I have a question but it is not related so I am going to close this issue and ask you that in a new one.
Thanks!
By the way, if you see something wrong in the libraries installed, let me know by reopening the issue.
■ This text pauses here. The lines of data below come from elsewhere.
-- ==== Sys2Proof/Proofs/FriezeForms.lean ====
section
/-! PROOFS. O20: the Frieze instructions (R191, R192, R194, R196, R197, R212). -/

namespace Sys2Proof.Machine

open Sys2Proof Sys2Proof.Safety

variable {s : State} {a b : Reg} {n : BitVec 3} {i : Instr} {reads writes : List Nat} {k : State → Out}

theorem exec_rrot : exec .rrot s = execRrot s := rfl
theorem exec_mtset : exec (.mtset a b) s = execMtset a b s := rfl
theorem exec_mtlist : exec (.mtlist a b) s = execMtlist a b s := rfl
theorem exec_mrel : exec (.mrel n) s = execMrel n s := rfl

/-! ### The tile and its ring (R191, R212) -/

theorem gateLack_of_gateway (hg : isGateway s.cur.1 = true) : gateLack s = some 5 := by simp [gateLack, hg]

theorem friezeForm_gateway (hg : isGateway s.cur.1 = true) : friezeForm i reads writes k s = s.trap 5 (wordOf i) := by
  simp only [friezeForm, issue, gateLack_of_gateway hg]

/-- A Frieze instruction of a tile's core with nothing in its way needs its cluster's ring. -/
theorem friezeForm_ready (hg : isGateway s.cur.1 = false) (hr : ready { reads := reads, writes := writes } s = true) :
    friezeForm i reads writes k s = if (s.clusterAt (clusterOf (tileOf s.cur.1))).ring = 0 then s.trap 0x104 0 else k s := by
  rw [friezeForm, gateLack_of_tile hg, issue_ready hr]

theorem friezeForm_noRing (hg : isGateway s.cur.1 = false) (hr : ready { reads := reads, writes := writes } s = true)
    (hring : (s.clusterAt (clusterOf (tileOf s.cur.1))).ring = 0) : friezeForm i reads writes k s = s.trap 0x104 0 :=
  (friezeForm_ready hg hr).trans (if_pos hring)

theorem friezeForm_ring (hg : isGateway s.cur.1 = false) (hr : ready { reads := reads, writes := writes } s = true)
    (hring : (s.clusterAt (clusterOf (tileOf s.cur.1))).ring ≠ 0) : friezeForm i reads writes k s = k s :=
  (friezeForm_ready hg hr).trans (if_neg hring)

/-! ### `rrot` (R192) -/

/-- The tile of the slot in hand has one contribution more, and the slot blocks. -/
def State.contributed (s : State) : State :=
  (s.updTile (tileOf s.cur.1) (fun t => { t with
    contributions := t.contributions + 1, waiting := t.waiting ++ [(s.cur.1, s.cur.2, s.slot.gen)] })).upd
      (fun sl => { sl with phase := .blocked .rrot })

@[simp] theorem State.tileAt_upd (s : State) (f : Slot → Slot) (n : Nat) : (s.upd f).tileAt n = s.tileAt n := rfl
@[simp] theorem State.tileAt_retire (s : State) (n : Nat) : s.retire.tileAt n = s.tileAt n := rfl
@[simp] theorem State.slot_updTile (s : State) (n : Nat) (f) : (s.updTile n f).slot = s.slot := rfl
@[simp] theorem State.slot_updCluster (s : State) (n : Nat) (f) : (s.updCluster n f).slot = s.slot := rfl
@[simp] theorem State.clusterAt_retire (s : State) (n : Nat) : s.retire.clusterAt n = s.clusterAt n := rfl

theorem execRrot_contributes (hg : isGateway s.cur.1 = false) (hring : (s.clusterAt (clusterOf (tileOf s.cur.1))).ring ≠ 0) :
    execRrot s = .next s.contributed := friezeForm_ring hg (ready_of_no_needs s) hring

theorem State.contributed_leaves (s : State) :
    s.contributed.slot = { s.slot with phase := .blocked .rrot } ∧
      s.contributed.tileAt (tileOf s.cur.1) = { s.tileAt (tileOf s.cur.1) with
        contributions := (s.tileAt (tileOf s.cur.1)).contributions + 1
        waiting := (s.tileAt (tileOf s.cur.1)).waiting ++ [(s.cur.1, s.cur.2, s.slot.gen)] } ∧
      CoreSide s s.contributed := by
  refine ⟨?_, ?_, rfl⟩
  · rw [State.contributed, State.slot_upd, State.slot_updTile]
  · rw [State.contributed, State.tileAt_upd, State.tileAt_updTile_self]

/-! ### `mtset` (R196, R304) -/

/-- A cluster at which a sweep starts with `n` results expected; with 0 of them it ends. -/
def Cluster.sweeping (k : Cluster) (n handler pos now : Nat) (owner : Nat × Nat × Nat) : Cluster :=
  { k with sweep := decide (n ≠ 0), expected := n, resolved := 0, fired := 0, missed := 0, setAt := some (now, pos)
           handler := handler, owner := some owner, steps := [] }

def State.sweepSet (s : State) (n handler : Nat) : State :=
  s.updCluster (clusterOf (tileOf s.cur.1)) (fun k =>
    k.sweeping n handler (s.ringPos (tileOf s.cur.1)) s.now (s.cur.1, s.slot.task.level, s.cur.2))

theorem execMtset_ring (hg : isGateway s.cur.1 = false) (hr : ready { reads := [xr a, xr b] } s = true)
    (hring : (s.clusterAt (clusterOf (tileOf s.cur.1))).ring ≠ 0) : execMtset a b s =
      if s.mtsetLate (tileOf s.cur.1) then .next s.retire
      else .next (s.sweepSet ((s.slot.rx a).toNat % 2 ^ 32) ((s.slot.rx b).toNat % 2 ^ 32)).retire :=
  friezeForm_ring hg hr hring

/-! ### `mtlist` (R197) -/

/-- A miss-list entry marked invalid, where the operand's bit 5 asks for it. -/
def State.missesRead (s : State) (v : Nat) : State :=
  if v / 32 % 2 = 1 then
    s.updTile (tileOf s.cur.1) (fun q => { q with misses := q.misses.mapIdx (fun i m => if i = v % 16 then { m with valid := false } else m) })
  else s

/-- The word of the miss list that `mtlist` reads. -/
def Tile.missWord (q : Tile) (v : Nat) : Word :=
  if v / 16 % 2 = 1 then BitVec.ofNat 64 q.missCount else ((q.misses[v % 16]?).map Miss.word).getD 0

/-- Bit 4 of the operand asks for the count, its low four bits name the entry (R197). -/
theorem Tile.missWord_eq (q : Tile) (v : Word) : q.missWord v.toNat =
    if v.getLsbD 4 then BitVec.ofNat 64 q.missCount else ((q.misses[v.toNat % 16]?).map Miss.word).getD 0 := by
  have hbit : v.getLsbD 4 = decide (v.toNat / 16 % 2 = 1) := Nat.testBit_eq_decide_div_mod_eq
  simp only [Tile.missWord, hbit, decide_eq_true_eq]

theorem execMtlist_ring (hg : isGateway s.cur.1 = false) (hr : ready { reads := [xr b], writes := [xr a] } s = true)
    (hring : (s.clusterAt (clusterOf (tileOf s.cur.1))).ring ≠ 0) : execMtlist a b s =
      .next (((s.missesRead (s.slot.rx b).toNat).setX a ((s.tileAt (tileOf s.cur.1)).missWord (s.slot.rx b).toNat)).retire) :=
  friezeForm_ring hg hr hring

theorem CoreSide.missesRead (s : State) (v : Nat) : CoreSide s (s.missesRead v) := by
  unfold State.missesRead; split; exacts [.updTile .., .refl s]

@[simp] theorem State.slot_missesRead (s : State) (v : Nat) : (s.missesRead v).slot = s.slot := by
  unfold State.missesRead; split <;> rfl

/-! ### `mrel` (R194) -/

/-- The leases that `mrel n` names: both, that of the A slot, or that of the matched slot. -/
def mrelNames (n : BitVec 3) (w : Nat) : Bool :=
  decide (n = 0) || (decide (n = 1) && decide (w = 0)) || (decide (n = 2) && decide (w ≠ 0))

theorem mrelNames_iff {n : BitVec 3} {w : Nat} : mrelNames n w = true ↔ n = 0 ∨ (n = 1 ∧ w = 0) ∨ (n = 2 ∧ w ≠ 0) := by
  simp [mrelNames, or_assoc]

theorem execMrel_drops : execMrel n s = .next (s.dropLeases s.cur.1 s.cur.2 s.slot.gen (mrelNames n)).retire := by
  rw [execMrel, issue_ready (ready_of_no_needs s)]
  rfl

theorem State.dropLeases_gateway {c : Nat} (hg : isGateway c = true) (l : Nat) (g : BitVec 16) (w : Nat → Bool) :
    s.dropLeases c l g w = s := if_pos hg

/-- The leases of a tile once a task has released some (R194). -/
theorem State.mem_leases_dropLeases {c : Nat} (hg : isGateway c = false) (l : Nat) (g : BitVec 16) (w : Nat → Bool) (e : Lease) :
    e ∈ ((s.dropLeases c l g w).tileAt (tileOf c)).leases ↔ e ∈ (s.tileAt (tileOf c)).leases ∧
      ¬(e.core = c ∧ e.slot = l ∧ e.gen = g ∧ e.engine = false ∧ w e.which = true) := by
  rw [State.dropLeases, if_neg (ne_true_of_eq_false hg), State.tileAt_updTile_self, List.mem_filter]
  refine and_congr_right fun _ => ?_
  rw [Bool.not_eq_true', ← Bool.not_eq_true]
  simp only [Bool.and_eq_true, decide_eq_true_eq, Bool.not_eq_true', and_assoc]

@[simp] theorem State.slot_dropLeases (s : State) (c l : Nat) (g : BitVec 16) (w : Nat → Bool) :
    (s.dropLeases c l g w).slot = s.slot := by
  unfold State.dropLeases; split <;> rfl

/-- Settles O20. -/
theorem friezeInstructionsNeedARing : Obligations.frieze_instructions_need_a_ring := by
  refine ⟨fun s a b n hg => ⟨?_, ?_, ?_, ?_⟩, fun s a b n hg _ => ?_⟩
  · exact exec_rrot.trans (friezeForm_gateway hg)
  · exact exec_mtset.trans (friezeForm_gateway hg)
  · exact exec_mtlist.trans (friezeForm_gateway hg)
  · rw [exec_mrel, execMrel_drops, State.dropLeases_gateway hg]
  intro tl cl va vb
  refine ⟨fun hring => ⟨?_, fun hr => ?_, fun hr => ?_⟩, fun hring => ⟨?_, fun hr hlate => ?_, fun hr hlate => ?_, fun hr => ?_⟩, ?_⟩
  · exact exec_rrot.trans (friezeForm_noRing hg (ready_of_no_needs s) hring)
  · exact exec_mtset.trans (friezeForm_noRing hg hr hring)
  · exact exec_mtlist.trans (friezeForm_noRing hg hr hring)
  · obtain ⟨hslot, htile, hside⟩ := s.contributed_leaves
    refine ⟨_, exec_rrot.trans (execRrot_contributes hg hring), ?_, ?_, ?_, ?_, hside.sameMemory⟩
    · rw [hslot]
    · rw [hslot]
    · rw [htile]
    · rw [htile]
  · exact exec_mtset.trans ((execMtset_ring hg hr hring).trans (if_pos hlate))
  · refine ⟨_, exec_mtset.trans ((execMtset_ring hg hr hring).trans (if_neg (ne_true_of_eq_false hlate))), ?_, ?_, ?_, ?_, ?_, fun _ => rfl⟩
    · rw [State.clusterAt_retire, State.sweepSet, State.clusterAt_updCluster_self, Cluster.sweeping]
    · rw [State.clusterAt_retire, State.sweepSet, State.clusterAt_updCluster_self, Cluster.sweeping, decide_eq_true_iff]
    · rw [State.clusterAt_retire, State.sweepSet, State.clusterAt_updCluster_self, Cluster.sweeping]
    · rw [State.clusterAt_retire, State.sweepSet, State.clusterAt_updCluster_self, Cluster.sweeping]
    · rw [State.slot_retire, State.sweepSet, State.slot_updCluster]
  · refine ⟨_, exec_mtlist.trans (execMtlist_ring hg hr hring), ?_, ?_, ?_⟩
    · rw [State.slot_setX_retire, State.slot_missesRead]
      exact (s.slot.rx_wx_self a _).trans (by rw [Tile.missWord_eq])
    · rw [State.slot_setX_retire, State.slot_missesRead]
    · exact (CoreSide.missesRead s vb.toNat).sameMemory
  · refine ⟨_, exec_mrel.trans execMrel_drops, ?_, ?_, fun e => ?_⟩
    · rw [State.slot_retire, State.slot_dropLeases]
    · exact (CoreSide.dropLeases ..).sameMemory
    · rw [State.tileAt_retire]
      refine (State.mem_leases_dropLeases hg ..).trans ?_
      rw [mrelNames_iff]

end Sys2Proof.Machine
end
I have installed and the API seems to work. However, when I query for a variant the API returns this
{"variant": "chr3-37035154-G-A", "hg": "37", "source": "spliceai", "error": "ERROR: <class 'KeyError'>: '3 not in /Users/jocotton/hg19.fa.'", "duration": "0:00:00.031399"}
This looks like a problem with the format of the fasta file of how it is read. I download both from here https://www.ncbi.nlm.nih.gov/genome/guide/human/
What could be the reason of the problem??